Let me tell you about camp ASCCA! That stands for Alabama's Special Camp for Children & Adults. The way they got around the embarrassment factor was to have
everyone who wore typical undies pack 11 pair of undies per week. It was understood that for disabled folks, accidents happen. Those who needed diapers, simply packed them, & if you had an unforeseen need, the
nurses (plural, how neat, compared to most camps, that are lucky to have 1 nurse.) had more. You could stay for up to 2 weeks.
The nurses' unspoken rule was, "Everyone must poop at least once a week." After 4 days, they'd have the cafeteria workers give you prune juice, but took care not to mention who had & hadn't pooped. I had the
world's worst public bashful bowel, so, I always needed a suppository.

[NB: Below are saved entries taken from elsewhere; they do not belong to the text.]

-- ==== Sys2Proof/Syntax.lean ====
section
/-! DEFINITION. The syntax: the operand codes of 30_encoding.md R114 to R118 as names, and `Instr`, one constructor per
row of opcode_table.json (256 primary rows, 256 escape rows). A constructor's docstring gives the row's opcode bytes, its
assembler spelling (R131) and the rule of its semantics. An operand is what decode reads after the opcode: `n` and `nn`
are immediates, `e` a signed displacement as a byte (R113). STOP and ADD SP,e have no operand, because decode faults
before their second byte is read (R404, R313). -/

namespace Sys2Proof

/-- The seven 8-bit registers (R31). -/
inductive Reg8 where
  | a | b | c | d | e | h | l
  deriving DecidableEq, Repr

/-- What an `r` field names (R114): a register, or the byte at HL for code 6. -/
inductive R8 where
  /-- Codes 0 to 5 and 7. -/
  | reg (r : Reg8)
  /-- Code 6, `(HL)`. -/
  | atHL
  deriving DecidableEq, Repr

/-- What a `dd` field names (R115). -/
inductive Pair where
  | bc | de | hl | sp
  deriving DecidableEq, Repr

/-- What a `qq` field names (R116). -/
inductive StackPair where
  | bc | de | hl | af
  deriving DecidableEq, Repr

/-- What a `cc` field names (R117). -/
inductive Cond where
  | nz | z | nc | c
  deriving DecidableEq, Repr

/-- The eight operations of the ALU block (R121). -/
inductive AluOp where
  | add | adc | sub | sbc | and | xor | or | cp
  deriving DecidableEq, Repr

/-- The eight operations of the escape table's first quarter (R125). -/
inductive RotOp where
  | rlc | rrc | rl | rr | sla | sra | swap | srl
  deriving DecidableEq, Repr

/-- A 3-bit field: the bit index `b` or the restart index `t` (R118). -/
inductive Idx3 where
  | i0 | i1 | i2 | i3 | i4 | i5 | i6 | i7
  deriving DecidableEq, Repr
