/-- Escape block x = 2 (R125): RES b,r. -/
def resInstr : Idx3 → R8 → Instr
  | .i0, .reg .b => .res0B
  | .i0, .reg .c => .res0C
  | .i0, .reg .d => .res0D
  | .i0, .reg .e => .res0E
  | .i0, .reg .h => .res0H
  | .i0, .reg .l => .res0L
  | .i0, .atHL => .res0AtHL
  | .i0, .reg .a => .res0A
  | .i1, .reg .b => .res1B
  | .i1, .reg .c => .res1C
  | .i1, .reg .d => .res1D
  | .i1, .reg .e => .res1E
  | .i1, .reg .h => .res1H
  | .i1, .reg .l => .res1L
  | .i1, .atHL => .res1AtHL
  | .i1, .reg .a => .res1A
  | .i2, .reg .b => .res2B
  | .i2, .reg .c => .res2C
  | .i2, .reg .d => .res2D
  | .i2, .reg .e => .res2E
  | .i2, .reg .h => .res2H
  | .i2, .reg .l => .res2L
  | .i2, .atHL => .res2AtHL
  | .i2, .reg .a => .res2A
  | .i3, .reg .b => .res3B
  | .i3, .reg .c => .res3C
  | .i3, .reg .d => .res3D
  | .i3, .reg .e => .res3E
  | .i3, .reg .h => .res3H
  | .i3, .reg .l => .res3L
  | .i3, .atHL => .res3AtHL
  | .i3, .reg .a => .res3A
  | .i4, .reg .b => .res4B
  | .i4, .reg .c => .res4C
  | .i4, .reg .d => .res4D
  | .i4, .reg .e => .res4E
  | .i4, .reg .h => .res4H
  | .i4, .reg .l => .res4L
  | .i4, .atHL => .res4AtHL
  | .i4, .reg .a => .res4A
  | .i5, .reg .b => .res5B
  | .i5, .reg .c => .res5C
  | .i5, .reg .d => .res5D
  | .i5, .reg .e => .res5E
  | .i5, .reg .h => .res5H
  | .i5, .reg .l => .res5L
  | .i5, .atHL => .res5AtHL
  | .i5, .reg .a => .res5A
  | .i6, .reg .b => .res6B
  | .i6, .reg .c => .res6C
  | .i6, .reg .d => .res6D
  | .i6, .reg .e => .res6E
  | .i6, .reg .h => .res6H
  | .i6, .reg .l => .res6L
  | .i6, .atHL => .res6AtHL
  | .i6, .reg .a => .res6A
  | .i7, .reg .b => .res7B
  | .i7, .reg .c => .res7C
  | .i7, .reg .d => .res7D
  | .i7, .reg .e => .res7E
  | .i7, .reg .h => .res7H
  | .i7, .reg .l => .res7L
  | .i7, .atHL => .res7AtHL
  | .i7, .reg .a => .res7A

/-- Escape block x = 3 (R125): SET b,r. -/
def setInstr : Idx3 → R8 → Instr
  | .i0, .reg .b => .set0B
  | .i0, .reg .c => .set0C
  | .i0, .reg .d => .set0D
  | .i0, .reg .e => .set0E
  | .i0, .reg .h => .set0H
  | .i0, .reg .l => .set0L
  | .i0, .atHL => .set0AtHL
  | .i0, .reg .a => .set0A
  | .i1, .reg .b => .set1B
  | .i1, .reg .c => .set1C
  | .i1, .reg .d => .set1D
  | .i1, .reg .e => .set1E
  | .i1, .reg .h => .set1H
  | .i1, .reg .l => .set1L
  | .i1, .atHL => .set1AtHL
  | .i1, .reg .a => .set1A
  | .i2, .reg .b => .set2B
  | .i2, .reg .c => .set2C
  | .i2, .reg .d => .set2D
  | .i2, .reg .e => .set2E
  | .i2, .reg .h => .set2H
  | .i2, .reg .l => .set2L
  | .i2, .atHL => .set2AtHL
  | .i2, .reg .a => .set2A
  | .i3, .reg .b => .set3B
  | .i3, .reg .c => .set3C
  | .i3, .reg .d => .set3D
  | .i3, .reg .e => .set3E
  | .i3, .reg .h => .set3H
  | .i3, .reg .l => .set3L
  | .i3, .atHL => .set3AtHL
  | .i3, .reg .a => .set3A
  | .i4, .reg .b => .set4B
  | .i4, .reg .c => .set4C
  | .i4, .reg .d => .set4D
  | .i4, .reg .e => .set4E
  | .i4, .reg .h => .set4H
  | .i4, .reg .l => .set4L
  | .i4, .atHL => .set4AtHL
  | .i4, .reg .a => .set4A
  | .i5, .reg .b => .set5B
  | .i5, .reg .c => .set5C
  | .i5, .reg .d => .set5D
  | .i5, .reg .e => .set5E
  | .i5, .reg .h => .set5H
  | .i5, .reg .l => .set5L
  | .i5, .atHL => .set5AtHL
  | .i5, .reg .a => .set5A
  | .i6, .reg .b => .set6B
  | .i6, .reg .c => .set6C
  | .i6, .reg .d => .set6D
  | .i6, .reg .e => .set6E
  | .i6, .reg .h => .set6H
  | .i6, .reg .l => .set6L
  | .i6, .atHL => .set6AtHL
  | .i6, .reg .a => .set6A
  | .i7, .reg .b => .set7B
  | .i7, .reg .c => .set7C
  | .i7, .reg .d => .set7D
  | .i7, .reg .e => .set7E
  | .i7, .reg .h => .set7H
  | .i7, .reg .l => .set7L
  | .i7, .atHL => .set7AtHL
  | .i7, .reg .a => .set7A

/-! ### The two decode tables -/

/-- A row of the primary table, with what decode still has to read (R110, R112, R150). -/
inductive Entry where
  /-- Nothing more is read: a one-byte instruction, or an opcode that faults at decode (R422). -/
  | done (i : Instr)
  /-- One byte `n` or `e` at pc + 1 (F2n, F2e). -/
  | imm8 (k : Byte → Instr)
  /-- Two bytes, `nn[7:0]` at pc + 1 and `nn[15:8]` at pc + 2 (F3). -/
  | imm16 (k : Word → Instr)
  /-- The escape byte: `op2` at pc + 1 (CB). -/
  | escape

/-- How many bytes decode reads for a row. -/
def Entry.bytes : Entry → Nat
  | .done _ => 1
  | .imm8 _ => 2
  | .imm16 _ => 3
  | .escape => 2

/-- Primary opcodes with x = 0 (R122). -/
def primaryBlock0 (y z : Nat) : Entry :=
  match z with
  | 0 =>
    match y with
    | 0 => .done .nop
    | 1 => .imm16 .ldAtImm16SP
    | 2 => .done .stop
    | 3 => .imm8 .jrDisp
    | _ => .imm8 (jrCcInstr (condOfCode (y - 4)))
  | 1 =>
    if y % 2 = 0 then .imm16 (ldPairInstr (pairOfCode (y / 2))) else .done (addHlInstr (pairOfCode (y / 2)))
  | 2 =>
    match y with
    | 0 => .done .ldAtBCA
    | 1 => .done .ldAAtBC
    | 2 => .done .ldAtDEA
    | 3 => .done .ldAAtDE
    | 4 => .done .ldAtHLIncA
    | 5 => .done .ldAAtHLInc
    | 6 => .done .ldAtHLDecA
    | _ => .done .ldAAtHLDec
  | 3 => if y % 2 = 0 then .done (incPairInstr (pairOfCode (y / 2))) else .done (decPairInstr (pairOfCode (y / 2)))
  | 4 => .done (incInstr (r8OfCode y))
  | 5 => .done (decInstr (r8OfCode y))
  | 6 => .imm8 (ldImmInstr (r8OfCode y))
  | _ =>
    match y with
    | 0 => .done .rlca
    | 1 => .done .rrca
    | 2 => .done .rla
    | 3 => .done .rra
    | 4 => .done .daa
    | 5 => .done .cpl
    | 6 => .done .scf
    | _ => .done .ccf

/-- Primary opcodes with x = 3 (R123). -/
def primaryBlock3 (y z : Nat) : Entry :=
  match z with
  | 0 =>
    match y with
    | 4 => .imm8 .ldhAtImmA
    | 5 => .done .addSPDisp
    | 6 => .imm8 .ldhAAtImm
    | 7 => .imm8 .ldHLSPDisp
    | _ => .done (retCcInstr (condOfCode y))
  | 1 =>
    if y % 2 = 0 then .done (popInstr (stackPairOfCode (y / 2)))
    else
      match y / 2 with
      | 0 => .done .ret
      | 1 => .done .reti
      | 2 => .done .jpAtHL
      | _ => .done .ldSPHL
  | 2 =>
    match y with
    | 4 => .done .ldAtCA
    | 5 => .imm16 .ldAtImm16A
    | 6 => .done .ldAAtC
    | 7 => .imm16 .ldAAtImm16
    | _ => .imm16 (jpCcInstr (condOfCode y))
  | 3 =>
    match y with
    | 0 => .imm16 .jpImm16
    | 1 => .escape
    | 2 => .done .unusedD3
    | 3 => .done .unusedDB
    | 4 => .done .unusedE3
    | 5 => .done .unusedEB
    | 6 => .done .di
    | _ => .done .ei
  | 4 =>
    match y with
    | 4 => .done .unusedE4
    | 5 => .done .unusedEC
    | 6 => .done .unusedF4
    | 7 => .done .unusedFC
    | _ => .imm16 (callCcInstr (condOfCode y))
  | 5 =>
    if y % 2 = 0 then .done (pushInstr (stackPairOfCode (y / 2)))
    else
      match y / 2 with
      | 0 => .imm16 .callImm16
      | 1 => .done .unusedDD
      | 2 => .done .unusedED
      | _ => .done .unusedFD
  | 6 => .imm8 (aluImmInstr (aluOfCode y))
  | _ => .done (rstInstr (idxOfCode y))
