/-- Under `UNMAPPED_POLICY = Storage` no instruction of the 241 and no escape row faults, whatever its operands: arithmetic
never faults, and no address does (60_exceptions.md R428, 20_memory.md R76, 40_alu_flags.md R160). -/
def Obligations.NothingElseFaults : Prop :=
  ∀ (s t : State) (op : Byte), Live s → s.cfg.unmappedPolicy = .storage → peek8 s.pc s = some op →
    (opClass op = .instruction ∨ opClass op = .escape) → step s = .next t → Live t

/-- When the body of an instruction faults (60_exceptions.md R424, R426 item 5): for every instruction but the rows that fault at
decode, in every live state, the first access of its body that the bus refuses, loads before stores in the order of its rule,
is the step's fault, and nothing but RUN changes, not even a byte stored before it; where the bus refuses none, the
instruction completes. -/
def Obligations.BodyFaultsExactly : Prop :=
  ∀ (i : Instr) (s : State) (n : Nat), Live s → i.core.cost s = some n →
    match i.core.firstRefused s with
    | some (a, k) => exec i s = .next { s with run := .faulted (.unmappedAccess a k s.pc) }
    | none => ∃ t, exec i s = .next t ∧ Live t

/-! ### Charge, the latch, pc and the frames -/

/-- `Charge(n)` (10_state.md R44): charges add up, n ticks count n cycles, and any charge of one tick or more promotes a
pending IME_NEXT into IME, clears it and changes no other field, whatever n is (70_reset_and_hazards.md R481). -/
def Obligations.ChargePromotesLatch : Prop :=
  ∀ (m n : Nat) (s : State),
    (s.charge m).charge n = s.charge (m + n) ∧ (s.charge n).cycles = s.cycles + n ∧
    { s.charge (n + 1) with cycles := s.cycles } = { s with ime := s.ime || s.imeNext, imeNext := false }

/-- The cost of a step (10_state.md R44, 70_reset_and_hazards.md R482): an instruction that completes charges its row's
`cycles`, or `cycles_not_taken` where it is conditional and its condition fails on the state it starts from, and every such
cost is at least 4; and no step at all lowers CYCLES. -/
def Obligations.CompletedCost : Prop :=
  (∀ (i : Instr) (s t : State), Completes i s t →
    ∃ n, i.core.cost s = some n ∧ t.cycles = s.cycles + n ∧ 4 ≤ n) ∧
  (∀ s t : State, step s = .next t → s.cycles ≤ t.cycles)

/-- The interrupt latches after an instruction that completes (10_state.md R42, R43): IME is what it was with a pending
IME_NEXT promoted, but DI leaves it 0 and RETI leaves it 1; IME_NEXT is 0, but EI leaves it 1. -/
def Obligations.LatchesAfterCompletion : Prop :=
  ∀ (i : Instr) (s t : State), Completes i s t →
    t.ime = (if i = .di then false else if i = .reti then true else s.ime || s.imeNext) ∧
    t.imeNext = decide (i = .ei)

/-- EI's delay (70_reset_and_hazards.md R472): from a state with no promotion pending, EI leaves IME as it was; after the
instruction that follows, IME is 1 unless that instruction is DI, and a fault there leaves IME unchanged and IME_NEXT 1. -/
def Obligations.EiTakesEffectAfterNext : Prop :=
  ∀ s t u : State, Live s → s.imeNext = false → exec .ei s = .next t → step t = .next u →
    t.ime = s.ime ∧ t.imeNext = true ∧
    (Live u → u.ime = true ∨ peek8 t.pc t = some 0xF3 ∧ u.ime = false) ∧
    (¬ Live u → u.ime = s.ime ∧ u.imeNext = true)

/-- The program counter after an instruction that completes without writing a target (10_state.md R40, R41): pc has moved by
the row's length, modulo 2^16. -/
def Obligations.PcAdvancesByLength : Prop :=
  ∀ (i : Instr) (s t : State), Completes i s t → i.core.transfers s = false →
    t.pc = s.pc + BitVec.ofNat 16 i.core.row.length

/-- The flag frame (10_state.md R34, 40_alu_flags.md R174): each flag after an instruction that completes is as the row's flag
string says: kept where it has `-`, 0 or 1 where it has a constant. -/
def Obligations.FlagFrame : Prop :=
  ∀ (i : Instr) (s t : State), Completes i s t →
    i.core.row.z.admits s.flagZ t.flagZ ∧ i.core.row.n.admits s.flagN t.flagN ∧
    i.core.row.h.admits s.flagH t.flagH ∧ i.core.row.c.admits s.flagC t.flagC

/-- The register frame, for every instruction (10_state.md R49): where `exec` gives a next state, every 8-bit register the
instruction's rule does not write, and SP where the rule does not write it, holds what it held. -/
def Obligations.RegisterFrame : Prop :=
  ∀ (i : Instr) (s t : State), exec i s = .next t →
    (∀ r, r ∉ i.core.regsWritten → t.getReg r = s.getReg r) ∧
    (i.core.writesSP = false → t.sp = s.sp)

/-- The memory frame, for every instruction (20_memory.md R84, R85): where `exec` gives a next state, every address that
shares no storage with an address the instruction stores to reads as before; for an instruction that stores nothing, every
address does. -/
def Obligations.MemoryFrame : Prop :=
  ∀ (i : Instr) (s t : State), exec i s = .next t →
    ∀ a, (∀ b ∈ i.core.storeAddrs s, ¬ sameStorage s.cfg a b) → peek8 a t = peek8 a s

/-- Nothing in the block reads IME or CYCLES (10_state.md R42, R49; 60_exceptions.md R430): two states that differ only there
step alike, to states that differ only there. -/
def Obligations.ImeAndCyclesAreNotRead : Prop :=
  ∀ (s t : State) (b : Bool) (n : Nat), step s = .next t →
    ∃ b' n', step { s with ime := b, cycles := n } = .next { t with ime := b', cycles := n' }

/-! ### Memory -/

/-- The region map (20_memory.md R71, R72): each address lies in exactly the region of its range, at its offset there. -/
def Obligations.RegionMap : Prop :=
  ∀ a : Word,
    (a.toNat ≤ 0x3FFF → Machine.translate a = (.rom0, a.toNat)) ∧
    (0x4000 ≤ a.toNat → a.toNat ≤ 0x7FFF → Machine.translate a = (.rom1, a.toNat - 0x4000)) ∧
    (0x8000 ≤ a.toNat → a.toNat ≤ 0x9FFF → Machine.translate a = (.vram, a.toNat - 0x8000)) ∧
    (0xA000 ≤ a.toNat → a.toNat ≤ 0xBFFF → Machine.translate a = (.eram, a.toNat - 0xA000)) ∧
    (0xC000 ≤ a.toNat → a.toNat ≤ 0xCFFF → Machine.translate a = (.wram0, a.toNat - 0xC000)) ∧
    (0xD000 ≤ a.toNat → a.toNat ≤ 0xDFFF → Machine.translate a = (.wram1, a.toNat - 0xD000)) ∧
    (0xE000 ≤ a.toNat → a.toNat ≤ 0xFDFF → Machine.translate a = (.echo, a.toNat - 0xE000)) ∧
    (0xFE00 ≤ a.toNat → a.toNat ≤ 0xFE9F → Machine.translate a = (.oam, a.toNat - 0xFE00)) ∧
    (0xFEA0 ≤ a.toNat → a.toNat ≤ 0xFEFF → Machine.translate a = (.unmapped, a.toNat - 0xFEA0)) ∧
    (0xFF00 ≤ a.toNat → a.toNat ≤ 0xFF7F → Machine.translate a = (.io, a.toNat - 0xFF00)) ∧
    (0xFF80 ≤ a.toNat → a.toNat ≤ 0xFFFE → Machine.translate a = (.hram, a.toNat - 0xFF80)) ∧
    (a.toNat = 0xFFFF → Machine.translate a = (.ie, 0))

/-- Which accesses fault (20_memory.md R76): a byte can be read, and a byte can be stored, exactly at the mapped addresses. -/
def Obligations.GapPolicy : Prop :=
  ∀ (a : Word) (v : Byte) (s : State),
    ((∃ x, peek8 a s = some x) ↔ Mapped s.cfg a) ∧ ((∃ t, poke8 a v s = some t) ↔ Mapped s.cfg a)

/-- A byte stored is the byte read back, at every mapped address but the IE cell, which keeps whether it was nonzero
(20_memory.md R73, R74, R77); and no address that shares no storage with it changes. -/
def Obligations.StoreThenLoad : Prop :=
  ∀ (a : Word) (v : Byte) (s t : State), StorageInv s → poke8 a v s = some t →
    peek8 a t = some (if a = 0xFFFF then (if v = 0 then 0x00 else 0x01) else v) ∧
    (∀ b, ¬ sameStorage s.cfg b a → peek8 b t = peek8 b s)

/-- Echo RAM (20_memory.md R75): under ECHO_MIRROR each of its addresses reads and stores the work-RAM byte 0x2000 below; with
it off, a store to echo RAM leaves work RAM, and the reverse. -/
def Obligations.EchoMirror : Prop :=
  ∀ (w e : Word) (v : Byte) (s : State), 0xE000 ≤ e.toNat → e.toNat ≤ 0xFDFF → w.toNat + 0x2000 = e.toNat →
    (s.cfg.echoMirror = true → peek8 e s = peek8 w s ∧ poke8 e v s = poke8 w v s) ∧
    (s.cfg.echoMirror = false → ∀ t, (poke8 e v s = some t → peek8 w t = peek8 w s) ∧
      (poke8 w v s = some t → peek8 e t = peek8 e s))

/-- Two-byte accesses (20_memory.md R80 to R82): the host's wide read is the byte at a, low, and the byte at a + 1, high, the
address wrapping; a wide write that is accepted reads back, wide and byte by byte, unless a byte falls on the IE cell. That a
read answers on a Faulted state too is the model's choice (log entry 19). The last words of R82 say that the round trip also
breaks where the bytes cross a mirror alias; it holds there by R75, R80 and R81, as 95_test_vectors.md Q5 says (DEDUCED: log
entry 24). -/
def Obligations.WideAccessesAreLittleEndian : Prop :=
  (∀ (a : Word) (lo hi : Byte) (s : State), peek8 a s = some lo → peek8 (a + 1) s = some hi →
    ∃ v : Word, hostRead a true s = (some (.w16 v), s) ∧ v.toNat = hi.toNat * 256 + lo.toNat) ∧
  (∀ (a v : Word) (s : State), Live s → StorageInv s → Mapped s.cfg a → Mapped s.cfg (a + 1) → a ≠ 0xFFFF → a + 1 ≠ 0xFFFF →
    hostRead a true (hostWrite a (.w16 v) s) = (some (.w16 v), hostWrite a (.w16 v) s) ∧
    hostRead a false (hostWrite a (.w16 v) s) =
      (some (.w8 (BitVec.ofNat 8 (v.toNat % 256))), hostWrite a (.w16 v) s) ∧
    hostRead (a + 1) false (hostWrite a (.w16 v) s) =
      (some (.w8 (BitVec.ofNat 8 (v.toNat / 256))), hostWrite a (.w16 v) s))

/-! ### Registers and the host interface -/

/-- The pair views (10_state.md R32, R36): a pair reads as its first register, high, and its second, low; AF's low byte is
the four flags in bits 7 to 4 and zero below. -/
def Obligations.PairViews : Prop :=
  ∀ s : State,
    s.bc.toNat = 256 * s.b.toNat + s.c.toNat ∧ s.de.toNat = 256 * s.d.toNat + s.e.toNat ∧
    s.hl.toNat = 256 * s.h.toNat + s.l.toNat ∧
    s.af.toNat = 256 * s.a.toNat + 128 * s.flagZ.toNat + 64 * s.flagN.toNat + 32 * s.flagH.toNat + 16 * s.flagC.toNat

Anyway, my first year at camp was so cool!:shades: We had walkers & non-walkers, talkers & non-talkers, people from all over the autism spectrum, all sorts of health issues, special diets, at least 1 girl was tube-fed, even burns & amputations,
& it didn't matter! I can't walk without a walker, but I went zip-lining! Inner-tubing while pulled behind a motorboat is awesome! They have fishing, which I like, & swimming, although I prefer splashing, as I'm waaaay too good at sinking like an anchor, & darn near drowning!:lol: I hear they have bocce! They have riflery, skeet shooting, & archery. Who the heck would let
me hold a weapon?! It was also my first time back on a horse sense I aged out of Special Equestrians, again, awesome!
That settles it; I'm going back ASAP, in spite of the
horrible mattresses. I shall bring my memory foam mattress topper, a spare comforter, folded in half, to go under it, and my pillow-top mattress protector! I shall also make darn sure I go during the right time. No more team sports camp! Perhaps I'll even grow a spine & bring diapers! Beats the pants off smelling like pee.
My second year, my, "wicked

of the south," grandma sent me on the wrong week, and it turned out more team sports oriented. I hated it, & cried every night to go home. That year, my bladder leaked a tiny bit, but I was too afraid my grandparents would find out if I had worn, & I'd be looked at like I was bad, to knuckle under and wear. I didn't have to worry about the campers caring one way or the other. There was a sense that everyone would rather get the, "You know I smell it; just tell me where it's coming from," speech, than rat me out. That was the only cool part of my second year.
At week's end, it was so late by the time I got my suppository, I was offered a diaper to sleep in. I had this, "Oh good heavens, they know," :blushie: feeling, without having words for
what they knew, so, I declined. I did poo, in the toilet, thank goodness, but only a tiny bit. Praise Yahweh, I made it home without a bowel blunder.